This episode is centered on the history and beliefs around the Tree of Life. Featuring an interview with author and educator Stephanie Kaza, whose book CONVERSATIONS WITH TREES and practice in Buddhism lend insight into ways to find ecological sanity and peace of mind. We also honor our mothers, and all mothers and mother-figures of all forms.

Dr. Stephanie Kaza is Professor Emerita of Environmental Studies at the University of Vermont and former Director of the UVM Environmental Program. She co-founded the Environmental Council at UVM and served as faculty director for the Sustainability Faculty Fellows program. In 2011 Dr. Kaza received the UVM George V. Kidder Outstanding Faculty Award for excellence in teaching. Kaza received a prestigious Religion and Science course award from the Templeton Foundation for her course on Buddhism and Ecology. She lectures widely on topics of Buddhism and the environment.

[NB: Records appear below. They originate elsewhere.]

-- ==== Sys2Proof/Tests/Slice0.lean ====
section
/-!
SUPPORT. The model's own tests, and for every statement with hypotheses a state and operands that meet them. The
expected values are those of spec/95_test_vectors.md (named at each test) or of the rule that is named.
-/

namespace Sys2Proof.Tests

-- One theorem at a time: each `decide +kernel` below would otherwise wait in a thread of its own.
set_option Elab.async false

open Sys2Proof Sys2Proof.Machine Sys2Proof.Machine.F32

/-! ### Literals (00_scope.md R10): each constant is the NUM value nearest to its decimal -/

theorem test_literals_wave :
    num0_25 = literal 25 100 ∧ num0_5 = literal 5 10 ∧ num0_75 = literal 75 100 ∧ num2 = literal 2 1 ∧
    num3 = literal 3 1 ∧ num4 = literal 4 1 ∧ one = literal 1 1 ∧ num0_01 = literal 1 100 ∧
    num0_99 = literal 99 100 := by decide +kernel

theorem test_literals_ranges :
    num0_1 = literal 1 10 ∧ num0_001 = literal 1 1000 ∧ num3600 = literal 3600 1 ∧ num100000 = literal 100000 1 ∧
    num340 = literal 340 1 ∧ num100 = literal 100 1 ∧ num300 = literal 300 1 ∧ num1341 = literal (210 + 159 + 562 + 410) 1 ∧
    num50 = literal 50 1 ∧ num7 = literal 7 1 ∧ num0_15 = literal 15 100 := by decide +kernel

theorem test_literals_ratios :
    lenRatio = ⟨literal 1 1, literal 81649 100000, literal 70710 100000, literal 63245 100000⟩ ∧
    tapRatio = ⟨literal 410 1000, literal 300 1000, literal 155 1000, zero⟩ ∧
    diffCoeff = ⟨literal 75 100, literal 75 100, literal 625 1000, literal 625 1000⟩ ∧
    diffRDefault = ⟨literal 125541 1000000, literal 854046 1000000, neg (literal 568366 1000000),
      neg (literal 126815 1000000)⟩ := by decide +kernel

/-! ### Well-formedness: every check refuses an ill-formed term -/

theorem test_wellFormed_shape : (Instr.oscInit 16).wellFormed = false ∧ (Instr.oscInit 15).wellFormed = true := by
  decide
theorem test_wellFormed_xmask :
    (Instr.revInit 0 4).wellFormed = false ∧ (Instr.revInit 0x3FF 3).wellFormed = true := by decide

/-! ### Decoding: a word for every constructor, from 30_encoding.md section 3 and 95 section 4 -/

theorem test_decode_oscInit : decode 0x10000401#32 = .ok (.oscInit 4) ∧ decode 0x10000F01#32 = .ok (.oscInit 15) := by
  decide
theorem test_decode_oscStep : decode 0x10000002#32 = .ok (.oscStep 0) ∧ decode 0x10000F02#32 = .ok (.oscStep 0xF) := by
  decide
theorem test_decode_oscStep_bits :
    decode 0x10000102#32 = .ok (.oscStep 1) ∧ decode 0x10000802#32 = .ok (.oscStep 8) := by decide
theorem test_decode_oscSetPhase : decode 0x10000003#32 = .ok .oscSetPhase := by decide
theorem test_decode_oscSetSr : decode 0x10000004#32 = .ok .oscSetSr := by decide
theorem test_decode_oscDestroy : decode 0x1000000F#32 = .ok .oscDestroy := by decide
theorem test_decode_revInit :
    decode 0x20000001#32 = .ok (.revInit 0 0) ∧ decode 0x200FFF01#32 = .ok (.revInit 0x3FF 3) := by decide
theorem test_decode_revInit_bits :
    decode 0x20000101#32 = .ok (.revInit 1 0) ∧ decode 0x20040001#32 = .ok (.revInit 0 1) := by decide
theorem test_decode_revProcess : decode 0x20000002#32 = .ok .revProcess := by decide
theorem test_decode_revSetSr : decode 0x20000004#32 = .ok .revSetSr := by decide
theorem test_decode_revDestroy : decode 0x2000000F#32 = .ok .revDestroy := by decide
theorem test_decode_revSpread : decode 0x20000010#32 = .ok .revSpread := by decide
theorem test_decode_revSize : decode 0x20000011#32 = .ok .revSize := by decide
theorem test_decode_revDecay : decode 0x20000012#32 = .ok .revDecay := by decide
theorem test_decode_revDamp : decode 0x20000013#32 = .ok .revDamp := by decide
theorem test_decode_revBw : decode 0x20000014#32 = .ok .revBw := by decide
theorem test_decode_revDry : decode 0x20000015#32 = .ok .revDry := by decide
theorem test_decode_revWet : decode 0x20000016#32 = .ok .revWet := by decide
theorem test_decode_revEarly : decode 0x20000017#32 = .ok .revEarly := by decide
theorem test_decode_revLate : decode 0x20000018#32 = .ok .revLate := by decide
theorem test_decode_revClear : decode 0x20000020#32 = .ok .revClear := by decide
theorem test_decode_revPrint : decode 0x20000021#32 = .ok .revPrint := by decide

/-- The illegal words of 95 section 4. -/
theorem test_decode_illegal :
    [0x00000000#32, 0x30000001#32, 0xF0000002#32, 0x10000000#32, 0x10000005#32, 0x10000010#32, 0x10100002#32,
      0x18000002#32, 0x10001002#32, 0x10080201#32, 0x10000103#32, 0x20000003#32, 0x2000000E#32, 0x20000019#32,
      0x2000001F#32, 0x20000022#32, 0x20000102#32, 0x20000120#32].map
      (fun w => decodeTableWord 32 w.toNat) = List.replicate 18 none := by decide

/-! ### Helpers -/

/-- The state of an outcome. -/
def after (r : Result) : State :=
  match r with
  | .next s => s
  | .fault _ => .reset
  | .refused _ => .reset

/-- One step that writes the word to CMD. -/
def run (w : Word) (s : State) : State := after (step (s.withFetchWord 32 w.toNat))

/-- Operand registers with A[0] to A[3] given. -/
def ops (a0 a1 a2 a3 : Word) : Operands := { Operands.zero with a0 := a0, a1 := a1, a2 := a2, a3 := a3 }

/-- `s` with A[0] given. -/
def withA0 (s : State) (w : Word) : State := { s with a := { s.a with a0 := w } }

/-- A fresh oscillator at 48000 Hz: SHAPE, frequency, pulse width, phase. -/
def osc (shape : Nat) (freq pw phase : Num32) : State :=
  after (execOscInit shape { State.reset with a := ops freq pw phase 48000 })

/-- 6000 Hz, dt 0.125. -/
def f6000 : Num32 := 0x45BB8000#32
/-- 0.3 -/
def num03 : Num32 := 0x3E99999A#32
/-- A NaN. -/
def aNaN : Num32 := 0x7FC00000#32

/-- The default reverberator for a sample rate, with the hardware's own parameters. -/
def rev (sr : Word) : State :=
  after (execRevInit 0 0 { State.reset with a := { Operands.zero with a10 := sr } })

/-- The small instance of 95 section 3.3 with the reference POW; A[0] is 1.0. -/
def small : State :=
  after (revInitWith paramsReference 0x3FE 0
    { State.reset with a :=
      { a0 := 0x3F800000, a1 := 0x3F800000, a2 := 0, a3 := 0x3F800000, a4 := 0x3F800000, a5 := 0, a6 := 0
        a7 := 0x3E800000, a8 := 0x3E800000, a9 := 0x3F800000, a10 := 3400 } })

/-! ### Primitives (95 section 2.1) -/

theorem test_wrap :
    [0xBE800000#32, 0x3F800000#32, 0x40100000#32, 0xC0700000#32, 0x3F7FFFFF#32, 0x7F800000#32, aNaN,
      0x8DA24260#32].map wrap =
    [0x3F400000#32, 0#32, 0x3E800000#32, 0x3E800000#32, 0x3F7FFFFF#32, 0#32, 0#32, 0#32] := by decide +kernel

theorem test_fmod_keeps_sign :
    [0x40300000#32, 0xBFA00000#32, 0x3F800000#32, 0xBF800000#32].map fmodOne =
    [0x3F400000#32, 0xBE800000#32, 0#32, 0x80000000#32] := by decide +kernel

theorem test_conversions :
    [0x40200000#32, 0xC0200000#32, 0x3F000000#32].map roundHalfAway = [3, -3, 1] ∧
    [literal 29 10, neg (literal 29 10)].map trunc = [2, -2] := by decide +kernel

theorem test_clamp :
    clamp aNaN num0_01 num0_99 = 0x3C23D70A#32 ∧ clamp num2 num0_01 num0_99 = 0x3F7D70A4#32 := by decide +kernel

theorem test_blep :
    blepReference 0x3D800000 0x3E000000 = 0x3E800000 ∧ blepReference (literal 999 1000) 0x3E000000 = 0xBF7BEBA2 := by
  decide +kernel

theorem test_blamp :
    blampReference 0 0x3E000000 = 0xBEAAAAAB ∧ blampReference (literal 999 1000) 0x3E000000 = 0xBEA69A79 := by
  decide +kernel

/-! ### Oscillator commands (95 section 2) -/

/-- V22: pulse width 0.0 is clamped, the hold register keeps it. -/
theorem test_oscInit_clamps_width :
    (osc 1 f6000 0 0).osc.pulseWidth = 0x3C23D70A ∧ (osc 1 f6000 0 0).osc.pwHold = 0 := by decide +kernel

/-- V25, V26: the phase is wrapped, a NaN gives 0.0. -/
theorem test_oscInit_wraps_phase :
    (osc 2 f6000 num0_5 0x40100000).osc.phase = 0x3E800000 ∧ (osc 2 f6000 num0_5 aNaN).osc.phase = 0 := by
  decide +kernel

/-- V23: a square whose pulse width becomes 0.99. -/
theorem test_oscStep_square :
    let t := run 0x10000402 { osc 1 f6000 0 0 with a := ops 0 0 0x40000000 0 }
    t.q0 = 0x3F58ADAE ∧ t.osc.pulseWidth = 0x3F7D70A4 ∧ t.osc.pwHold = 0x40000000 := by decide +kernel

/-- V4: sync replaces the modulation of this sample, and the offset is still stored. -/
theorem test_oscStep_sync :
    let t := run 0x10000A02 { osc 2 f6000 num0_5 0x3E800000 with a := ops 0 0x3E800000 0 0x3F400000 }
    t.q0 = 0xBF000000 ∧ t.osc.phase = 0x3F600000 ∧ t.osc.lastPhaseOffset = 0x3E800000 := by decide +kernel

/-- The second sample of section 2.2 on a Triangle and the first on a VariableSaw, each as one step. -/
theorem test_oscStep_corrections :
    (run 0x10000002 (osc 4 f6000 num0_5 0x3E400000)).q0 = 0x3F3AAAAB ∧
    (run 0x10000002 (osc 0 f6000 num0_5 0x3D800000)).q0 = 0x3EF1C71C := by decide +kernel

/-- V11, first half: the phase is not written. -/
theorem test_oscSetPhase :
    let t := run 0x10000003 { osc 2 f6000 num0_5 0 with a := ops 0xBE800000 0 0 0 }
    t.osc.spPending = true ∧ t.osc.spValue = 0xBE800000 ∧ t.osc.phase = 0 := by decide +kernel

/-- O7, O8. -/
theorem test_oscSetSr :
    (run 0x10000004 (withA0 (osc 3 f6000 num0_5 0) 96000)).osc.sr = 96000 ∧
    (run 0x10000004 (withA0 (osc 3 f6000 num0_5 0) 0)).status = 5 := by decide +kernel

/-- O9, O10. -/
theorem test_oscDestroy :
    (run 0x1000000F (osc 3 f6000 num0_5 0)).osc.present = false ∧ (run 0x1000000F State.reset).status = 2 := by
  decide +kernel

/-! ### Reverberator commands (95 section 3) -/

/-- Section 3.1, defaults at 48000. -/
theorem test_revInit_sizes :
    (rev 48000).rev.len = ⟨7059, 5763, 4991, 4464⟩ ∧ (rev 48000).rev.tap = ⟨2899, 2123, 1099, 5⟩ ∧
    (rev 48000).rev.diffSizeL = ⟨699, 532, 1993, 1238⟩ ∧ (rev 48000).rev.diffSizeR = ⟨699, 502, 1880, 1381⟩ := by
  decide +kernel

/-- E7, E8 and, with the reference POW, the gains of section 3.2. -/
theorem test_revInit_capacity_and_gains :
    (rev 297097).status = 0 ∧ (rev 297098).status = 6 ∧ small.rev.alpha = 0x3F7F7AFC ∧
    small.rev.fdnGain = ⟨0xBF7AD9ED, 0xBF7BDF67, 0xBF7C628A, 0xBF7CE5F2⟩ := by decide +kernel

/-- The reference POW (R18), by hand: the exact tie (0x3F018000)^3 goes to the even side; 2^-0.5, 4^-1.5 and (-2)^3; and
an exponent +inf stays in [0,1]. -/
theorem test_powReference :
    powReference 0x3F018000 num3 = 0x3E048D8E ∧ powReference num2 (neg num0_5) = 0x3F3504F3 ∧
    powReference num4 (neg 0x3FC00000) = 0x3E000000 ∧ powReference (neg num2) num3 = neg 0x41000000 := by
  decide +kernel

theorem test_powReference_infinite : InRange (powReference num0_5 numInf) zero one :=
  powAdmissible_unit (by decide) (by decide) (by decide)

/-- Section 3.3, sample 0, and the words that program 3 finds after it. -/
theorem test_revProcess_impulse :
    let t := run 0x20000002 small
    t.q0 = 0x3D960000 ∧ t.q1 = 0x3D960000 ∧ t.rev.tapLine.buf = [(0, num0_75)] ∧ t.rev.tapLine.idx = 1 ∧
    t.rev.difR.i0.buf = [] := by decide +kernel

/-- Section 3.4: the limit itself is kept, what lies above it is not. -/
theorem test_revProcess_gate :
    gateInput num100000 = num100000 ∧ gateInput (literal 100001 1) = 0 ∧ gateInput 0xFF800000 = 0 := by
  decide +kernel

/-- Section 3.1, SR 44100; E11. -/
theorem test_revSetSr :
    (run 0x20000004 (withA0 (rev 48000) 44100)).rev.diffSizeR = ⟨642, 461, 1728, 1269⟩ ∧
    (run 0x20000004 (withA0 (rev 48000) 300000)).status = 6 := by decide +kernel

theorem test_revDestroy : (run 0x2000000F (rev 48000)).rev.present = false := by decide +kernel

Kaza is a long-time practitioner of Soto Zen Buddhism, with training at Green Gulch Zen Center, California, and further study with Thich Nhat Hanh, Joanna Macy, and John Daido Loori.  She was lay ordained by Kobun Chino Ottogawa in the late 1980s and applied her understanding of Buddhism as a member of the International Christian-Buddhist Theological Encounter group. She is the author of the books A WILD LOVE FOR THE WORLD, GREEN BUDDHISM: PRACTICE AND COMPASSIONATE ACTON IN UNCERTAIN TIMES, CONVERSATIONS WITH TREES, MINDFULLY GREEN: A PERSONAL AND SPIRITUAL GUIDE TO WHOLE EARTH THINKING, and others. 

Also much gratitude and endless love to our mothers, Miriam Robinson, Anne-Marie Roach and Jackie Vandenberg for sharing their sapling stories, and for everything.